Here’s what to watch out for:

THE FEAR OF BEING ALONE

Kerry Richards (30) has dated more men than she can count, she meets them in bars, at her office, and on the Internet. But she is always unhappy about the state of her love life. In fact, she goes from one disastrous relationship to the next. “Is it me?” she asks frequently. Mostly it’s her choices. From married men, to men who live in a different city, she dates anyone who asks, and even some who don’t.

“I just hate to be on my own,” she says. “I would rather be in any sort of relationship than none at all,” she confesses. Kerry is one of many modern women who are unhappy with their own company.

Why?

Mallaby says there could be unaddressed abandonment issues, stemming from childhood. “Perhaps her parents divorced, or one died when she was young – this would explain why she is afraid of being left alone.”

Difficulties with socialising or poor social skills, a lack of confidence with people, or a limited social support network, and hence a need to cling on to a relationship at all costs, could also be behind women who are serial – and not very selective – daters.

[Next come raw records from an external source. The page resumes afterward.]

/-- A command of a code, ignored while BUSY (R288). -/
def clsCommand (code : Nat) (s : State) : State :=
  if clsBusy s then s.setBit Reg.CLS_CMD_STATUS 1 true
  else
    match code with
    | 1 => cmdLookup s
    | 2 => cmdInsert s
    | 3 => cmdUpdate s
    | 4 => cmdDelete s
    | 5 => cmdAgeSweep s
    | 6 => cmdFlush s
    | 7 => cmdPrefixInsert s
    | 8 => cmdPrefixDelete s
    | _ => clsDone code 8 0 s

/-- A write of CLS_CMD (R287). -/
def clsCmdWrite (v : Nat) (s : State) : State :=
  if clsBusy s then s.setBit Reg.CLS_CMD_STATUS 1 true
  else if Nat.testBit v 31 then clsCommand (v % 16) s else s

/-- The completion of a finished command: RESULT, CLS_CMD_OUT, BUSY 0, vector 3; after LOOKUP, DATA (R288). -/
def clsComplete (s : State) : State :=
  match s.cls.cmd with
  | none => s
  | some c =>
    if !c.done then s
    else
      let s := { s with cls := { s.cls with cmd := none } }
      let s := if c.code = 1 ∧ c.result = 0 then s.wrBytes (Reg.CLS_CMD_DATA 0) c.data else s
      let s := (s.wrF Reg.CLS_CMD_STATUS 8 8 c.result).wr Reg.CLS_CMD_OUT c.out
      raiseVector 3 (s.setBit Reg.CLS_CMD_STATUS 0 false)

/-! ## The compact bucket window (R289, R290) -/

/-- The lock word of a bucket: LOCKED and HOST of the host's lock, LOCKED of the engine's. -/
def lockWord (s : State) (b : Nat) : Nat :=
  (if hostLocked s b then 3 else b2n (engineHolds s b)) + 2 ^ 16 * Tbl.get (fun _ => 0) s.cls.versions b

/-- The word that BAR2 shows at an offset of the bucket window: of the committed bucket; all ones with the full layout
(R289, R290). -/
def windowRead (s : State) (a : Nat) : Nat :=
  let o := a - 0x2000000 + s.rdF Reg.CLS_WIN_PAGE 0 2 * 2 ^ 25
  if clsLayout s ≠ 0 then 0xFFFFFFFF else leAt (bucketBytes s (o / 512)) (o % 512) 4

/-- A read of a lock word: the lock is taken when it was free; with the full layout all ones. -/
def lockRead (b : Nat) (s : State) : State :=
  if clsLayout s ≠ 0 ∨ clsBuckets s ≤ b then s.emit (.readData [0xFFFFFFFF#32])
  else
    let s' := s.emit (.readData [word (lockWord s b)])
    if hostLocked s b || engineHolds s b then s'
    else { s' with cls := { s'.cls with
      locks := Tbl.set (fun _ => none) s'.cls.locks b (some s'.refTick),
      shadows := Tbl.set (fun _ => none) s'.cls.shadows b (some (bucketBytes s b)) } }

/-- One word written to the window at BAR2 offset `a` (0x200_0000 on). -/
def windowWord (a : Nat) (w : Word) (s : State) : State :=
  let o := a - 0x2000000 + s.rdF Reg.CLS_WIN_PAGE 0 2 * 2 ^ 25
  let b := o / 512
  if clsLayout s ≠ 0 then s.bump Reg.CLS_WIN_VIOL
  else
    match Tbl.get (fun _ => none) s.cls.shadows b with
    | some sh =>
      let sh := splice sh (o % 512) (leBytes 4 w.toNat)
      { s with cls := { s.cls with shadows := Tbl.set (fun _ => none) s.cls.shadows b (some sh) } }
    | none => winViol s

/-- Words written to the window from an offset on. -/
def windowWrite : Nat → List Word → State → State
  | _, [], s => s
  | a, w :: t, s => windowWrite (a + 4) t (windowWord a w s)

/-- A write of 0 to a lock word the host holds: the shadow is committed and the lock released. The commit waits for a
relocation that runs, not for learn requests, some of which may wait for the lock. -/
def bucketCommit (b : Nat) (s : State) : State :=
  if clsLayout s ≠ 0 then s.bump Reg.CLS_WIN_VIOL
  else if hostLocked s b then engineGo (engineDo (.commit b) 0 s)
  else s

/-- A write with ABORT: the shadow is discarded and the lock released. -/
def bucketAbort (b : Nat) (s : State) : State :=
  if clsLayout s ≠ 0 then s.bump Reg.CLS_WIN_VIOL else engineGo (unlock b s)

/-- A write of a lock word: 0 commits, ABORT releases, any other value changes nothing. -/
def lockWrite (b v : Nat) (s : State) : State :=
  if v = 0 then bucketCommit b s
  else if v % 8 = 4 then bucketAbort b s
  else if clsLayout s ≠ 0 then s.bump Reg.CLS_WIN_VIOL else s
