-- ==== Sys2Proof/Machine/Sched.lean ====
section
/-! DEFINITION. Admission, scheduling, gates, shapers, spill, flow control and queue sampling (R294 to R321),
with the correction and commit patch at release (R372, R373) and departure (R95, R205, R390). -/

namespace Sys2Proof.Machine

/-! ## Lengths and readiness -/

/-- Length of a frame at its output port, DA to FCS. -/
def outLen (f : Frame) : Nat := if f.bypass || f.opening then f.client.length else f.line.length + 20

/-- Wire length W (R295). -/
def wireLen (f : Frame) : Nat := outLen f + 20

/-- Rate of a port in Mb/s. -/
def portRate (s : State) (p : Nat) : Nat := typeRate (portCfg s p).type

/-- The fabric has delivered every frame of the same span and direction that was admitted before (R81). -/
def delivered (s : State) (f : Frame) : Bool :=
  !s.sch.frames.any (fun e => e.2.span == f.span && e.2.opening == f.opening && !e.2.bypass && e.2.stomp.isNone &&
    decide (e.2.order < f.order) && e.2.cellsLeft != 0)

/-- Held on-die with every cell completed and delivered in order; a store-and-forward frame also checked (R81, R141,
R299). -/
def frameReady (s : State) (f : Frame) : Bool :=
  f.cellsLeft == 0 && (f.bypass || delivered s f) && (!f.storeForward || f.verdict == .good)

/-- The head of a queue, when held. -/
def headId (s : State) (p c : Nat) : Option Nat :=
  match s.queue p c with
  | .held id :: _ => some id
  | _ => none

/-- A queue's head frame, when it is ready. -/
def readyHead (s : State) (p c : Nat) : Option (Nat × Frame) :=
  (headId s p c).bind (fun id => if frameReady s (s.frameAt id) then some (id, s.frameAt id) else none)

/-! ## Gate position (R304, R308) -/

/-- Ns since the latest M + P of a base at time `t`, M any second marker (R304). -/
def sinceMarker (t mark phase : Nat) : Nat := (5000000000 - (mark + phase + 2 ^ 32 - t) % 2 ^ 32) % 1000000000

/-- Ns since the latest start instant of a schedule. -/
def intoCycle (t mark : Nat) (l : GateList) : Nat := sinceMarker t mark l.phase % max 1 l.cycle

/-- Length of the cycle that starts at `t`: cut short at the next M + P, or, for a first cycle under a new
list, at the next start instant (R304, R307). -/
def cycleLen (t mark : Nat) (l : GateList) : Nat :=
  let e := sinceMarker t mark l.phase
  min (l.cycle - e % max 1 l.cycle) (1000000000 - e)

/-- The entry in force `x` ns into a list, with the ns since it began. -/
def entryAt : List GateEntry → Nat → Nat → Nat × Nat
  | [], _, x => (0, x)
  | [_], i, x => (i, x)
  | e :: t, i, x => if x < e.dur then (i, x) else entryAt t (i + 1) (x - e.dur)

/-- Now on the gate time base of a port. -/
def gateNow (s : State) (ps : PortSched) : Nat := s.rd (Reg.TB_NS ps.tb)

/-- The next second marker of the gate time base. -/
def gateMark (s : State) (ps : PortSched) : Nat := s.rd (Reg.TB_SECMARK ps.tb)

/-- Takes the list position from the time (R304, R308). -/
def gatePosition (s : State) (ps : PortSched) : PortSched :=
  let now := gateNow s ps
  let x := intoCycle now (gateMark s ps) ps.list
  let e := entryAt ps.list.entries 0 x
  { ps with entry := e.1, entryStart := (now + 2 ^ 32 - e.2) % 2 ^ 32, cycleStart := (now + 2 ^ 32 - x) % 2 ^ 32 }

/-- SCH_GSTAT of a line port follows its gates; without gates every class is open (R304). -/
def syncGstat (p : Nat) (s : State) : State :=
  let ps := s.portAt (32 + p)
  let gates := if ps.gatesOn then (ps.list.entries.getD ps.entry {}).gates else 0xFF
  s.wr (Reg.SCH_GSTAT p) ((if ps.gatesOn then ps.entry else 0) + 2 ^ 16 * gates + 2 ^ 24 * b2n ps.gatesOn +
    2 ^ 25 * b2n ps.pending.isSome)

/-- Elapsed ns from `a` to `t`, 0 when `a` is ahead. -/
def elapsed (a t : Nat) : Nat := let d := (t + 2 ^ 32 - a) % 2 ^ 32; if d < 2 ^ 31 then d else 0

/-- Whether an entry opens class `c`. -/
def opens (e : GateEntry) (c : Nat) : Bool := Nat.testBit e.gates c

/-- Whether a class is open in every entry of a list. -/
def alwaysOpen (l : List GateEntry) (c : Nat) : Bool := l.all (fun e => opens e c)

/-- Ns from the start of a list for which a class stays open. -/
def openRun : List GateEntry → Nat → Nat
  | [], _ => 0
  | e :: t, c => if opens e c then e.dur + openRun t c else 0

/-- Ns left in the open window of a class, none for a window with no end: to the first entry that closes it, to the end of
a shortened cycle, or across the cycle boundary into the next cycle of the list then in force (R305). -/
def windowLeft (s : State) (ps : PortSched) (c : Nat) : Option Nat :=
  let now := gateNow s ps
  let cur := ps.list.entries.getD ps.entry {}
  let next := ps.pending.getD ps.list
  let len := cycleLen ps.cycleStart (gateMark s ps) ps.list
  let left := len - elapsed ps.cycleStart now
  let run := cur.dur - elapsed ps.entryStart now + openRun (ps.list.entries.drop (ps.entry + 1)) c
  let always := alwaysOpen ps.list.entries c
  if !opens cur c then some 0
  else if !always && decide (run < left) then some run
  else if !always && decide (len < ps.list.cycle) then some left
  else if alwaysOpen next.entries c then none
  else some (left + min (openRun next.entries c)
    (cycleLen ((ps.cycleStart + len) % 2 ^ 32) (gateMark s ps) next))
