/-! ## Waiting for the islands of a rise (R99) -/

/-- The first frames of a span whose rise of N_run waits for islands are not admitted yet. -/
def awaitsRise (s : State) (n : Nat) : Bool :=
  s.fab.rising.contains n && !s.fab.unparking.isEmpty && runMode s n == .frame

/-- A frame waits at admission, with its ingress stamps (R368). -/
def holdArrival (line : Bool) (p : Nat) (frame : Bytes) (ending : RxEnd) (s : State) : State :=
  let h : HeldArrival :=
    { line := line, port := p, frame := frame, ending := ending, stamp := s.rd (Reg.TB_NS 0), tick := s.refTick,
      shadows := shadowsNow s }
  { s with sch := { s.sch with held := s.sch.held ++ [h] } }

/-- No longer arriving: its tail is in. -/
def tailIn (p : Nat) (s : State) : State :=
  { s with sch := { s.sch with arriving := Tbl.set (fun _ => none) s.sch.arriving p none } }

/-- A frame arrives on a client port. -/
def sealArrival (m : Nat) (frame : Bytes) (ending : RxEnd) (s : State) : State :=
  match portSpan s m with
  | none => s
  | some n =>
    if !portReceives s m || runMode s n == .trunk then s
    else if !isReceived ending then arrivalRaw n m ending s
    else
      let s := countReceived m frame ending (tailIn m (arrivalRaw n m ending s))
      if isMacControl frame then pauseReceive m frame (goodEnd frame ending) s
      else if frame.length < 64 then s
      else if awaitsRise s n then holdArrival false m frame ending s
      else sealMode n m frame ending s

/-! ## Opening (R126, R127, R133 to R140, R142) -/

/-- The SecTAG as found: offset, clear tags, and its fields. -/
structure SecTag where
  at_ : Nat
  tags : Nat
  v : Bool
  es : Bool
  sc : Bool
  scb : Bool
  e : Bool
  c : Bool
  an : Nat
  sl : Nat
  pn : Nat
  sci : Nat
deriving DecidableEq, Repr

/-- Finds 0x88E5 after zero, one or two VLAN tags (check 2). -/
def findSecTag (f : Bytes) : Option SecTag :=
  let t := if isTpid (beAt f 12 2) then (if isTpid (beAt f 16 2) then 2 else 1) else 0
  let o := 12 + 4 * t
  if beAt f o 2 = 0x88E5 ∧ o + 2 ≤ f.length then
    let x := byteAt f (o + 2)
    some { at_ := o, tags := t, v := Nat.testBit x 7, es := Nat.testBit x 6, sc := Nat.testBit x 5,
           scb := Nat.testBit x 4, e := Nat.testBit x 3, c := Nat.testBit x 2, an := x % 4,
           sl := byteAt f (o + 3) % 64, pn := beAt f (o + 4) 4, sci := beAt f (o + 8) 8 }
  else none

/-- SecTAG length. -/
def SecTag.len (g : SecTag) : Nat := if g.sc then 16 else 8

/-- n of R139 for a frame of `l` bytes. -/
def secureLen (g : SecTag) (l : Nat) : Nat := if g.sl ≠ 0 then g.sl else l - g.at_ - g.len - 20

/-- The parts of check 3 that need no receive SC. -/
def tagValid (g : SecTag) (l : Nat) : Bool :=
  !g.v && !(g.es && g.sc) && !(g.sc && g.scb) && !(g.c && !g.e) && decide (g.sl < 48) &&
  decide (g.at_ + g.len + secureLen g l + 20 ≤ l) && (g.sl != 0 || decide (48 ≤ secureLen g l))

/-- The SCI a lookup uses, if the frame carries one (R126). -/
def lookupSci (g : SecTag) (f : Bytes) : Option Nat :=
  if g.sc then some g.sci else if g.es then some (beAt f 6 6 * 65536 + 1) else none

/-- The receive SC of a span for an SCI, or its implicit one (R126). -/
def findRxSc (s : State) (n : Nat) (sci : Option Nat) : Option Nat :=
  (s.sec.rx.find? (fun x => x.2.inUse && scSpan x.2 == n && (match sci with
    | some v => scSci x.2 == v
    | none => Nat.testBit (scWord x.2 0) 2))).map Prod.fst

Societal pressure may be another factor. Although society is more tolerant now of women who marry later, or not at all, we are still saddled with ageing labels like “old maid” or “spinster” when we are single and independent adults. (Vastly less sexy than the eternal and rather distinguished “bachelor” for a man.) Not to mention nagging relatives who want to know why aren’t we married yet, and when are we going to find ourselves a “nice man to settle down with.” Apart from the enormous fun single women have and the independence they enjoy, a good man, frankly, is hard to find. But society makes us feel like less of a success if we take our time looking, or indeed choose the single life over coupledom.

Not only is society intolerant of singles, but it rather unrealistically romanticises the very idea of partnership. “The proverbial knight in shining armour, the notion of a soulmate, The One, or Mr Right, is a lot of BS!” says Mallaby. “This romanticised version of real life, and the image of the fairytale wedding and life ever after is an idea that is presented to many young girls through popular media, celebrity weddings and even their own peer groups. This may distort women’s ideas of what a normal, healthy relationship is. Also, very little attention is given to the very real issues of finances, parenting, values, lifestyle, communication styles and so on.” This makes for a very shaky foundation for a marriage. These issues are often not addressed until after the wedding, when many couples realise that they differ fundamentally and can’t find middle ground.

REVERTING TO THE FAMILIAR

For women who are used to unfulfilling relationships, choosing wrong partner after wrong partner feels right because it’s familiar. It’s the way it’s always been. In this context, there is more than a little truth to the saying that women choose husbands who are like their fathers.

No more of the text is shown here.